*What you are asked to do:*
From the data below, return the exact lines starting at the line containing "(c.request x) with" and ending at the line containing "let picks := c.pickQueries", both included, and nothing else.

(Dataset entries)
......

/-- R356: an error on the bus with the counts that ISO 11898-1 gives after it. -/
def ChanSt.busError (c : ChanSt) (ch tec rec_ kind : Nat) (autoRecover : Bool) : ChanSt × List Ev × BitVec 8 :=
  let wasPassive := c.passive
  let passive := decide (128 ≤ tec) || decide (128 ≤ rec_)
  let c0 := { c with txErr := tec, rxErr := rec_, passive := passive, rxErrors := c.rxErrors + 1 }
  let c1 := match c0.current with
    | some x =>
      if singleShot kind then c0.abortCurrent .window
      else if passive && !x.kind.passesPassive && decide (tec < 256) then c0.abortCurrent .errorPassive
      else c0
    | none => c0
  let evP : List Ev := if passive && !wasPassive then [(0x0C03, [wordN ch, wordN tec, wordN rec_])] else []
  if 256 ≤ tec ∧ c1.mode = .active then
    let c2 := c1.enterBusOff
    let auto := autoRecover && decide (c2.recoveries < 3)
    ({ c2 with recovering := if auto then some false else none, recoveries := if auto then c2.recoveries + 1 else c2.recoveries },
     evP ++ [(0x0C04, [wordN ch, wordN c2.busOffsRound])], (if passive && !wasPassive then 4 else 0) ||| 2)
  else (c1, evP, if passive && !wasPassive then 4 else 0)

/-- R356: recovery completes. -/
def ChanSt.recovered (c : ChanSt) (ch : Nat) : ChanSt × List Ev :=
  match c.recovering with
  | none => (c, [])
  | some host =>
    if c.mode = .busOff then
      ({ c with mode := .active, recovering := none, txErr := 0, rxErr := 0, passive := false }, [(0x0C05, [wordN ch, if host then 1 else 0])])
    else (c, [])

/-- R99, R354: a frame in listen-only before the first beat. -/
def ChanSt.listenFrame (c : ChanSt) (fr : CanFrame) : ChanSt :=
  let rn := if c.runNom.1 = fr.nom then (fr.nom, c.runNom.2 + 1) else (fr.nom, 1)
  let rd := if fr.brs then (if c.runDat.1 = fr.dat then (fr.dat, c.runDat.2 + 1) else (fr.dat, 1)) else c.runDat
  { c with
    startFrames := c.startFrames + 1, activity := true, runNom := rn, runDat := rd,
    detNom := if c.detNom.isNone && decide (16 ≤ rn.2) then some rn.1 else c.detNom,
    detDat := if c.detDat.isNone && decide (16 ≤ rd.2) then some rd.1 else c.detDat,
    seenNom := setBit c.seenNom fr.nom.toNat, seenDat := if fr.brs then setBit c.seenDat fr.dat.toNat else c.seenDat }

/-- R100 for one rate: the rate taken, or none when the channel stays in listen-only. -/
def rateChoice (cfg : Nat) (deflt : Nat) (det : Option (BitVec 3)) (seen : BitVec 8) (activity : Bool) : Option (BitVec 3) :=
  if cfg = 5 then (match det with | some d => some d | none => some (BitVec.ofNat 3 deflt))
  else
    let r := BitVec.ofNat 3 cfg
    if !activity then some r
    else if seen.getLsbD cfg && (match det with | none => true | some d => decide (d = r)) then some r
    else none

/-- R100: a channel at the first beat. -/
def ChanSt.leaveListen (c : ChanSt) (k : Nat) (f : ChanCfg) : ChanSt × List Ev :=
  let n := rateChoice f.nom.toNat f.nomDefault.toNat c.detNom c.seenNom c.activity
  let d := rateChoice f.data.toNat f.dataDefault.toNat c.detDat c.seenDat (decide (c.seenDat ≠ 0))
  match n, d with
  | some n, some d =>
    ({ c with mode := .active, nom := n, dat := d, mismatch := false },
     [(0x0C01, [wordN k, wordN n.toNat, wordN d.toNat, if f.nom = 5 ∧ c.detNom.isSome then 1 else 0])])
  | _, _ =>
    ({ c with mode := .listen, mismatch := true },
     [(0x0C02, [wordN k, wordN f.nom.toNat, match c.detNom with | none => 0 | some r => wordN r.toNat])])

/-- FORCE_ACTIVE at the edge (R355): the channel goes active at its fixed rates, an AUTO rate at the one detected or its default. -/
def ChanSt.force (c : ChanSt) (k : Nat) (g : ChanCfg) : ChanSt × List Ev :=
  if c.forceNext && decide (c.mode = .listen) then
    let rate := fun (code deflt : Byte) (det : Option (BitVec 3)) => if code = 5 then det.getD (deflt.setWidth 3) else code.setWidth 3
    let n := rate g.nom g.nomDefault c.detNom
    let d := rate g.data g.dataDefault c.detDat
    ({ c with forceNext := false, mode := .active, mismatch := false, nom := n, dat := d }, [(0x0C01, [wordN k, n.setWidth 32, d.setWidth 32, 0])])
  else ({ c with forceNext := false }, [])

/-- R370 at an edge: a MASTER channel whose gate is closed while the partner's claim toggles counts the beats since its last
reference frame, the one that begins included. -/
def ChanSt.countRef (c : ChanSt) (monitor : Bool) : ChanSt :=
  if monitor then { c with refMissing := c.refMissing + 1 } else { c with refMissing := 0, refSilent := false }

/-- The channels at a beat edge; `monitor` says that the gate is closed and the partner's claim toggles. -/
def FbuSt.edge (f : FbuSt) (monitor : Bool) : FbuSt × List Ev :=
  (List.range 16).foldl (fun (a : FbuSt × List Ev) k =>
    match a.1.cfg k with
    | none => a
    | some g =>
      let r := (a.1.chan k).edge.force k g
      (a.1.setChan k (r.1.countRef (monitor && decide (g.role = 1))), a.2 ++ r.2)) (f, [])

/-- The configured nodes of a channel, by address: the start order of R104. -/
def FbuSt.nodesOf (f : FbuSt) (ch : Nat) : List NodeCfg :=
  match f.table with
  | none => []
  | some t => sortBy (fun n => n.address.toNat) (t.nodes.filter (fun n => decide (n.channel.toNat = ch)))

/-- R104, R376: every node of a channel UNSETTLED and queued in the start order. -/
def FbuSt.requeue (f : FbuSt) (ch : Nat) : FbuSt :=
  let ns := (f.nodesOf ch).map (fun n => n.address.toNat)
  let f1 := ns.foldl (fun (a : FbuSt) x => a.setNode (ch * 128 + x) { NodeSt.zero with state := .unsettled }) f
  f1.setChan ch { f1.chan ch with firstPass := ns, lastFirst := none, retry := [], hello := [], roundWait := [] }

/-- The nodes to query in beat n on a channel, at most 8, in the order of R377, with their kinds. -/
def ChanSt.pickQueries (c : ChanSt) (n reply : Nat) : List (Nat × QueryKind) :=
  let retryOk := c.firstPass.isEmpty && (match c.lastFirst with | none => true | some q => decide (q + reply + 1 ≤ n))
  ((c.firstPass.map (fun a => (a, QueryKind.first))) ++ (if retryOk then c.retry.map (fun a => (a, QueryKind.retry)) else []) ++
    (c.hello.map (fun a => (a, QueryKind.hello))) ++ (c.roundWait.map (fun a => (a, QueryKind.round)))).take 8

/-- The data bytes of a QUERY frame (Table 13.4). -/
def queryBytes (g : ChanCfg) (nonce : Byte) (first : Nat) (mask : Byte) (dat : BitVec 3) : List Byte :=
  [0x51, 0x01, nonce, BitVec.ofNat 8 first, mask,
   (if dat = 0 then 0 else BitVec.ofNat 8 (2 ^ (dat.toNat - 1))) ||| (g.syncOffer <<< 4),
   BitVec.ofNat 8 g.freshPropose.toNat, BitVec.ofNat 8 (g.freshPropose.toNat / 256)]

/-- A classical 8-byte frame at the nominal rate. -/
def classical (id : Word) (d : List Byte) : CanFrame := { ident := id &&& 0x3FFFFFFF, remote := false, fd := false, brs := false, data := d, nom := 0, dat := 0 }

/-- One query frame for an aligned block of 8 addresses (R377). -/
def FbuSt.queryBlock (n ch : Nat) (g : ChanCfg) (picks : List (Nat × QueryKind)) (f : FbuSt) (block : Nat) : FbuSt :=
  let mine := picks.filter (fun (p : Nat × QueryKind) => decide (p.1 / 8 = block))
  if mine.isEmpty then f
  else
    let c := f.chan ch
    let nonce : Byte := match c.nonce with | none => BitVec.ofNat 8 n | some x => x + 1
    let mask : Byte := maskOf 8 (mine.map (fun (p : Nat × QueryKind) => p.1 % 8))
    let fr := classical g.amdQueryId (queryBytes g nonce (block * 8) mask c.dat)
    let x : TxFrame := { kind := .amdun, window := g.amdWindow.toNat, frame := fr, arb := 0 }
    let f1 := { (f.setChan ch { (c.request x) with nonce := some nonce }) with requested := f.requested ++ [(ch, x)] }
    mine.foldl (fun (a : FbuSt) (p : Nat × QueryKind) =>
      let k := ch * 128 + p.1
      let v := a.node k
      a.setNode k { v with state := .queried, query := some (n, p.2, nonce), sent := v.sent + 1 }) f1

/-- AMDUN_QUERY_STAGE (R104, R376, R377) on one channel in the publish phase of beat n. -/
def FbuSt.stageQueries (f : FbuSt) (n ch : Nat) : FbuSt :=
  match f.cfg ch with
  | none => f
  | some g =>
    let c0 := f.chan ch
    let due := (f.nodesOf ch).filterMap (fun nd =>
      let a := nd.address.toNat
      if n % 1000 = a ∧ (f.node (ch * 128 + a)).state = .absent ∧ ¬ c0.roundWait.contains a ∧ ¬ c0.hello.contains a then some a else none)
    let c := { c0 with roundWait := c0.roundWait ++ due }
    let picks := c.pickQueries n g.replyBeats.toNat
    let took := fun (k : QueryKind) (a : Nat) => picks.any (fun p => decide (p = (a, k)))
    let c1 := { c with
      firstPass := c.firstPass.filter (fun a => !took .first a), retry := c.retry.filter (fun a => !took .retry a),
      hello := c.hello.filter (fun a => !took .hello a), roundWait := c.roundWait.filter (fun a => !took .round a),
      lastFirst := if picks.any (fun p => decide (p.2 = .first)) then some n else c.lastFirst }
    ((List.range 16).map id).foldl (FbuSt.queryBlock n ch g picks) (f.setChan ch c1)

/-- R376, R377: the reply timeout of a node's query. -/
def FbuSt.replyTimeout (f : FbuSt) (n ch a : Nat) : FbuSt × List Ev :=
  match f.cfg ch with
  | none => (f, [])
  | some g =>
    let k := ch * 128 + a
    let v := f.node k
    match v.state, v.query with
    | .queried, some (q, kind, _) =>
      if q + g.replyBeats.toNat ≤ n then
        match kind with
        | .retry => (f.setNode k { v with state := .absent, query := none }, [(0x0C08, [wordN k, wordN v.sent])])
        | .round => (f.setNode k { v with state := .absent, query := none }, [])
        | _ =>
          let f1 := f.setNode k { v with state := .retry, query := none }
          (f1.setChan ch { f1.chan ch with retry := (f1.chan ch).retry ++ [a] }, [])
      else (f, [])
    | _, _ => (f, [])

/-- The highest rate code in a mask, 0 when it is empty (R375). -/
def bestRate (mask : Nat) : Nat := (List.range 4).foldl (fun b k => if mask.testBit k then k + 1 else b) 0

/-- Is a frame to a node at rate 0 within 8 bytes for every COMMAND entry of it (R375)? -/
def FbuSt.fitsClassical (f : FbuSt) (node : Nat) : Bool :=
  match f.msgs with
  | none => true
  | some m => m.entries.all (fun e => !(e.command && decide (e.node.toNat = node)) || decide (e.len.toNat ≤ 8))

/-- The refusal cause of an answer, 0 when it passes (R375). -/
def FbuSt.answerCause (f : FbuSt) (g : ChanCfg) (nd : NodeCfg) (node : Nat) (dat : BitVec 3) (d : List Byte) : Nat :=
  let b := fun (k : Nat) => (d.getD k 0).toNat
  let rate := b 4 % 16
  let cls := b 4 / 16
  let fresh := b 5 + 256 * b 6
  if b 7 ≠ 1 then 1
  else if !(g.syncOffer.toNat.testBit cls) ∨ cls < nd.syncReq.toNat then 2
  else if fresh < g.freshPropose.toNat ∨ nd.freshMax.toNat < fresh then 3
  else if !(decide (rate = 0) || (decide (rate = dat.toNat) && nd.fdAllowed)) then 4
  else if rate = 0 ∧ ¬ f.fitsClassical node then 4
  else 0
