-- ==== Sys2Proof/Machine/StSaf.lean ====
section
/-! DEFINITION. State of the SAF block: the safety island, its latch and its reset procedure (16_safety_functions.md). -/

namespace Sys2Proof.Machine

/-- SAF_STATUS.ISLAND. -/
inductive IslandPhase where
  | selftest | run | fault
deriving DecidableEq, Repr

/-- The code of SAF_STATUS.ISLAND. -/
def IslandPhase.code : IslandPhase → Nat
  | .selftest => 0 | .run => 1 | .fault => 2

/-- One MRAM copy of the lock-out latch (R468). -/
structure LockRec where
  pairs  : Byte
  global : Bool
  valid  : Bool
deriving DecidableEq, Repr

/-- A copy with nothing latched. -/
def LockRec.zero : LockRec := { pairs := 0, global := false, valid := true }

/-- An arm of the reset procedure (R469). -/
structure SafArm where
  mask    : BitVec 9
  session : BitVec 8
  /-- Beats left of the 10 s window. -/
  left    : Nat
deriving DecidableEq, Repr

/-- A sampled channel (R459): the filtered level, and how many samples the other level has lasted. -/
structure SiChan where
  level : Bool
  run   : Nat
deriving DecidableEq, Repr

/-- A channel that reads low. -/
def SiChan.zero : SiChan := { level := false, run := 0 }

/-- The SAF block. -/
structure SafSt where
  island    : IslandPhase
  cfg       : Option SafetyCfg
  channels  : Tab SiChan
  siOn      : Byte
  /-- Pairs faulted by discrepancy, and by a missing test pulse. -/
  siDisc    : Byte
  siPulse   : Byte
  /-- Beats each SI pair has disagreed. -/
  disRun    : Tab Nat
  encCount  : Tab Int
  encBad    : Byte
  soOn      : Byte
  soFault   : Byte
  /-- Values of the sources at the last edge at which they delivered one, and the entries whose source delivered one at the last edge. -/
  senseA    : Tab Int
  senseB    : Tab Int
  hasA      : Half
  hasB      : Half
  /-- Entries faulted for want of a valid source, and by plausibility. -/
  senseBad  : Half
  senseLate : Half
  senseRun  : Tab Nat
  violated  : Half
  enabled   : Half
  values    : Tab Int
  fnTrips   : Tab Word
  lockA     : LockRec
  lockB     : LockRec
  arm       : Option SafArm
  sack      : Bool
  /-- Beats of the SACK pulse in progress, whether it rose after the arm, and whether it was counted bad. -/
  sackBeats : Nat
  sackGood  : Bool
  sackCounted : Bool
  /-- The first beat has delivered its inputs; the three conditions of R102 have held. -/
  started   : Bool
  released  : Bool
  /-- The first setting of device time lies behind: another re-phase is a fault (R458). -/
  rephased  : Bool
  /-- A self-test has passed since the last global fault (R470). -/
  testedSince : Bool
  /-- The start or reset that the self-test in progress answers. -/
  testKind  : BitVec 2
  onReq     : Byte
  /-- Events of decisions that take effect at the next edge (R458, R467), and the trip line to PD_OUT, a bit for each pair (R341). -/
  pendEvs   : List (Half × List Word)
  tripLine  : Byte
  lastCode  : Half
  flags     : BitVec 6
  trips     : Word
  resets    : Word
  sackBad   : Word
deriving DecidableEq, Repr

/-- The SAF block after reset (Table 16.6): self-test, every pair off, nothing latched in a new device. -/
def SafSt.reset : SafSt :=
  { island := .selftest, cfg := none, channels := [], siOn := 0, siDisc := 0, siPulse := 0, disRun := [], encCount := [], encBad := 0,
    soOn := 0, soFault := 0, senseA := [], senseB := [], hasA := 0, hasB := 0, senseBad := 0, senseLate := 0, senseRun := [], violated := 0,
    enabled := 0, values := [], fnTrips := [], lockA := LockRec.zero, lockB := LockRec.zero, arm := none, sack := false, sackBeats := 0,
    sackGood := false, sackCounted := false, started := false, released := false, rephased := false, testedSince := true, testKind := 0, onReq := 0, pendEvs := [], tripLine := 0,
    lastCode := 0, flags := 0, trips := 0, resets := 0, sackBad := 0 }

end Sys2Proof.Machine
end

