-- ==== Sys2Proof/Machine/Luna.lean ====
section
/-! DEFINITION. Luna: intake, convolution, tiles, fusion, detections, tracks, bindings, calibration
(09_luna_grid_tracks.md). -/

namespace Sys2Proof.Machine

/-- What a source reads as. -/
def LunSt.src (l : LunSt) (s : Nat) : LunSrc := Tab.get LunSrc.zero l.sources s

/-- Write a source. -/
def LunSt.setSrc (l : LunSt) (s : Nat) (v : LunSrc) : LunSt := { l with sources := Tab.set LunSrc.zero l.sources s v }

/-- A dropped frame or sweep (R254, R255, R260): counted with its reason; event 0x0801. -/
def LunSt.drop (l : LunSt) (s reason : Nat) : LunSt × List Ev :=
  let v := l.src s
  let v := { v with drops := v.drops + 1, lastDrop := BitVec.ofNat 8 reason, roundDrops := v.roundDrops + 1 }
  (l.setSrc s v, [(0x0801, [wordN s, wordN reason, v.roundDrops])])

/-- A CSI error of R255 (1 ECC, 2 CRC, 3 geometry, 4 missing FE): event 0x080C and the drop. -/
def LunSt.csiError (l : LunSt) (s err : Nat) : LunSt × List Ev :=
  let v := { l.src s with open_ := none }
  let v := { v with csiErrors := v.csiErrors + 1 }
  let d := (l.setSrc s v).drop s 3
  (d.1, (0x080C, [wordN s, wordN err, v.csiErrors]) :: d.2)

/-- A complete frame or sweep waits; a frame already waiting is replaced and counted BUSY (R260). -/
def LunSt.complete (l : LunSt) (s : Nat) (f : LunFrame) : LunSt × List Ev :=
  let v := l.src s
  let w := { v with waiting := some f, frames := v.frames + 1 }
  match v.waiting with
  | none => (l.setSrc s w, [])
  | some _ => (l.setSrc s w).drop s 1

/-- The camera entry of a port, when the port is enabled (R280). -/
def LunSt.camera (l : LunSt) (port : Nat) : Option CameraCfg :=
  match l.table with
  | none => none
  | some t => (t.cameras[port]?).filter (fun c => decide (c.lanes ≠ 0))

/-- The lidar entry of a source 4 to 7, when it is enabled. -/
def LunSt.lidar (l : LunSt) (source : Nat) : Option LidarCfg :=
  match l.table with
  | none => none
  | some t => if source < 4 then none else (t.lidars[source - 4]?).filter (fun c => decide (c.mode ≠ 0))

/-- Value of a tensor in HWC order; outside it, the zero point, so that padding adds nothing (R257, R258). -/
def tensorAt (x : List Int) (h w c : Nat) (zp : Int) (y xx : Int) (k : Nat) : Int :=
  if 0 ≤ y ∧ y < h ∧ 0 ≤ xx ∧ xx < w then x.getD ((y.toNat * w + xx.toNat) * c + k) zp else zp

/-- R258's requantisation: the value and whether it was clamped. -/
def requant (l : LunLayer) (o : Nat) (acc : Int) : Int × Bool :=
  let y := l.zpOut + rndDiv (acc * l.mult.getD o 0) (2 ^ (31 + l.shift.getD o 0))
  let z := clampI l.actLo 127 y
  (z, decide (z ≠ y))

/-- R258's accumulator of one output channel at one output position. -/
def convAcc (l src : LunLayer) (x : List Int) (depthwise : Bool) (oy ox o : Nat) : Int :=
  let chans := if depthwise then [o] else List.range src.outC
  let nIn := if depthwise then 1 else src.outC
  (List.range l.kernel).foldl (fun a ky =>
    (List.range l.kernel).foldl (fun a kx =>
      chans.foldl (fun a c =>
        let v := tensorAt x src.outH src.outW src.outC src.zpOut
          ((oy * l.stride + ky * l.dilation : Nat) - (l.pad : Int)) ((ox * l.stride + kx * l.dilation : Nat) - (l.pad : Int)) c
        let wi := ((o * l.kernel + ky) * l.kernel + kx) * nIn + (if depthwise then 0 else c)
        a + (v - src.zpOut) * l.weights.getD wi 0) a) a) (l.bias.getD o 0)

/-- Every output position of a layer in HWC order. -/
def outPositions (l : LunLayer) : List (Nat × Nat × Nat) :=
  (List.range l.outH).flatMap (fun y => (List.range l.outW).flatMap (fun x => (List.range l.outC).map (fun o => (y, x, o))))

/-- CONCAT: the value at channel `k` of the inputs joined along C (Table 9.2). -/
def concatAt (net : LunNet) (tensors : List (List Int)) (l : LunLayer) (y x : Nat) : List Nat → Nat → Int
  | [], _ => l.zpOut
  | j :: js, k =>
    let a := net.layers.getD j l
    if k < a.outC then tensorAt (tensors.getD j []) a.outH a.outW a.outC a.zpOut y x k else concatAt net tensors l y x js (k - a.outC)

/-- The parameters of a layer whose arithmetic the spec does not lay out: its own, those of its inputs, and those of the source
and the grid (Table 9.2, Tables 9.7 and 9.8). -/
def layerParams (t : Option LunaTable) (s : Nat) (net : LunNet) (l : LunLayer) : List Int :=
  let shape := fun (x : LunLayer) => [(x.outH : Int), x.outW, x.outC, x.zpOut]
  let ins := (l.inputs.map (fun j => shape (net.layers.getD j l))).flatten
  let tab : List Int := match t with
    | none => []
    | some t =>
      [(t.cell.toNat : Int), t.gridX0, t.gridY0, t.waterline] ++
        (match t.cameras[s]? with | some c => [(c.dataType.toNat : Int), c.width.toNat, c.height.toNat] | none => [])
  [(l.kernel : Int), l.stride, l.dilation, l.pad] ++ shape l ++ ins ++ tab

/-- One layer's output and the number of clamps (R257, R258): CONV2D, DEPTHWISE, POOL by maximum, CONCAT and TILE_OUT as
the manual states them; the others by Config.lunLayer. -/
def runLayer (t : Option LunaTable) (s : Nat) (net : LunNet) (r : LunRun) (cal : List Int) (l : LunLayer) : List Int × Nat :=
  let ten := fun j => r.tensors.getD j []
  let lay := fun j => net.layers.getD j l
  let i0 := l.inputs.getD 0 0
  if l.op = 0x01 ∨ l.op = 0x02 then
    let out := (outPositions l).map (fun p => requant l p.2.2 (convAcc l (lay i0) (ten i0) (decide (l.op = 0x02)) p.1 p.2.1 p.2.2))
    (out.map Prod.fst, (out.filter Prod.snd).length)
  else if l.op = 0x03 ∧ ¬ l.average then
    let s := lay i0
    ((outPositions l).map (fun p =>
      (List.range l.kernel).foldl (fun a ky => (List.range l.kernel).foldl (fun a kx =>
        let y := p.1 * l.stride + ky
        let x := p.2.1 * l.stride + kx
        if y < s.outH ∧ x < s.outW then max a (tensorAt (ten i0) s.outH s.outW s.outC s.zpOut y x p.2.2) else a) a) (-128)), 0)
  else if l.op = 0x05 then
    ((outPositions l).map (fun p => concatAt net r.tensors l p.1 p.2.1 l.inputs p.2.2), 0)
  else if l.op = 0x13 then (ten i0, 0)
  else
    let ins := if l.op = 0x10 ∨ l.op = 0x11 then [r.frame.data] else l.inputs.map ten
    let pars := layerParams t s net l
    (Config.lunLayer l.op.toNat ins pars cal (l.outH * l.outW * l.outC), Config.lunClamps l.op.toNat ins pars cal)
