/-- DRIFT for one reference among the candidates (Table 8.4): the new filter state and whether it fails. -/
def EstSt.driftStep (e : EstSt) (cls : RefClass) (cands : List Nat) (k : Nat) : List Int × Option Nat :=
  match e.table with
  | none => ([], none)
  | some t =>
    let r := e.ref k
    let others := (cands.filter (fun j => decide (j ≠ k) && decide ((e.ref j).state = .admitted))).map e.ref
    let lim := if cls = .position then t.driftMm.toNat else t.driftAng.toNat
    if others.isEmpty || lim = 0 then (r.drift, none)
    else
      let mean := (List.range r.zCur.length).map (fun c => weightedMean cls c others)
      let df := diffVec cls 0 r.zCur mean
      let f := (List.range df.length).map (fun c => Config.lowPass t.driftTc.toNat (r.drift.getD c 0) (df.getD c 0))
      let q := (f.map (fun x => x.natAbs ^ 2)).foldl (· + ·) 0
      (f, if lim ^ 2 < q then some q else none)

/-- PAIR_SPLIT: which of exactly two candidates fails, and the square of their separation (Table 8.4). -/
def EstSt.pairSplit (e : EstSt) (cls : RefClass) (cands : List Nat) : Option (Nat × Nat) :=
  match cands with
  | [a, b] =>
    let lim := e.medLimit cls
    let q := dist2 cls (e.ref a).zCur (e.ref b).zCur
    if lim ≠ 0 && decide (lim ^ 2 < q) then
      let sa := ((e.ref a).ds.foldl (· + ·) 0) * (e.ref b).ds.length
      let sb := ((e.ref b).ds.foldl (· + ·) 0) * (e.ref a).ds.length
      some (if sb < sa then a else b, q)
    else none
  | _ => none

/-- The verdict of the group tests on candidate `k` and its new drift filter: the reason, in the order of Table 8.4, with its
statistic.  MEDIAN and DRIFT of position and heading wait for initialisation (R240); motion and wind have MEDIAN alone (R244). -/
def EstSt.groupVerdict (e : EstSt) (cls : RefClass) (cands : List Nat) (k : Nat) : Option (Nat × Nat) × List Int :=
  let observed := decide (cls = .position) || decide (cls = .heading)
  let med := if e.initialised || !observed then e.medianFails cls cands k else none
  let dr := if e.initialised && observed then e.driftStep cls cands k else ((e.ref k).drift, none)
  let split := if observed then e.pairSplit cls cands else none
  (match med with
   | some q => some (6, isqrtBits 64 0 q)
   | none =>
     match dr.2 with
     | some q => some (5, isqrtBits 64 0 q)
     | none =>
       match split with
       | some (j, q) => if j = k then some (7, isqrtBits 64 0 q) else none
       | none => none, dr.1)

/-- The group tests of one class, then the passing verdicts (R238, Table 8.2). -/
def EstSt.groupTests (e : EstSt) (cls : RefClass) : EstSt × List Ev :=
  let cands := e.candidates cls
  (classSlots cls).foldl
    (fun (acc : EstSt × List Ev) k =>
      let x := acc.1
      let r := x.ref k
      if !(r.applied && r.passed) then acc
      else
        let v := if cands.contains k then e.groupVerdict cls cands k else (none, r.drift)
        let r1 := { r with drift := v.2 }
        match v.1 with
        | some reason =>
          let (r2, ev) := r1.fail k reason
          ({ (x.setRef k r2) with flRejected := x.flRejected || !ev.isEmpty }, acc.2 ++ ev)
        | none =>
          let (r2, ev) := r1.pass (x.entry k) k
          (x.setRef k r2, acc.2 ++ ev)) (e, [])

......

*Answer area:*
    let f1 := { (f.setChan ch { (c.request x) with nonce := some nonce }) with requested := f.requested ++ [(ch, x)] }
    mine.foldl (fun (a : FbuSt) (p : Nat × QueryKind) =>
      let k := ch * 128 + p.1
      let v := a.node k
      a.setNode k { v with state := .queried, query := some (n, p.2, nonce), sent := v.sent + 1 }) f1

/-- AMDUN_QUERY_STAGE (R104, R376, R377) on one channel in the publish phase of beat n. -/
def FbuSt.stageQueries (f : FbuSt) (n ch : Nat) : FbuSt :=
  match f.cfg ch with
  | none => f
  | some g =>
    let c0 := f.chan ch
    let due := (f.nodesOf ch).filterMap (fun nd =>
      let a := nd.address.toNat
      if n % 1000 = a ∧ (f.node (ch * 128 + a)).state = .absent ∧ ¬ c0.roundWait.contains a ∧ ¬ c0.hello.contains a then some a else none)
    let c := { c0 with roundWait := c0.roundWait ++ due }
    let picks := c.pickQueries n g.replyBeats.toNat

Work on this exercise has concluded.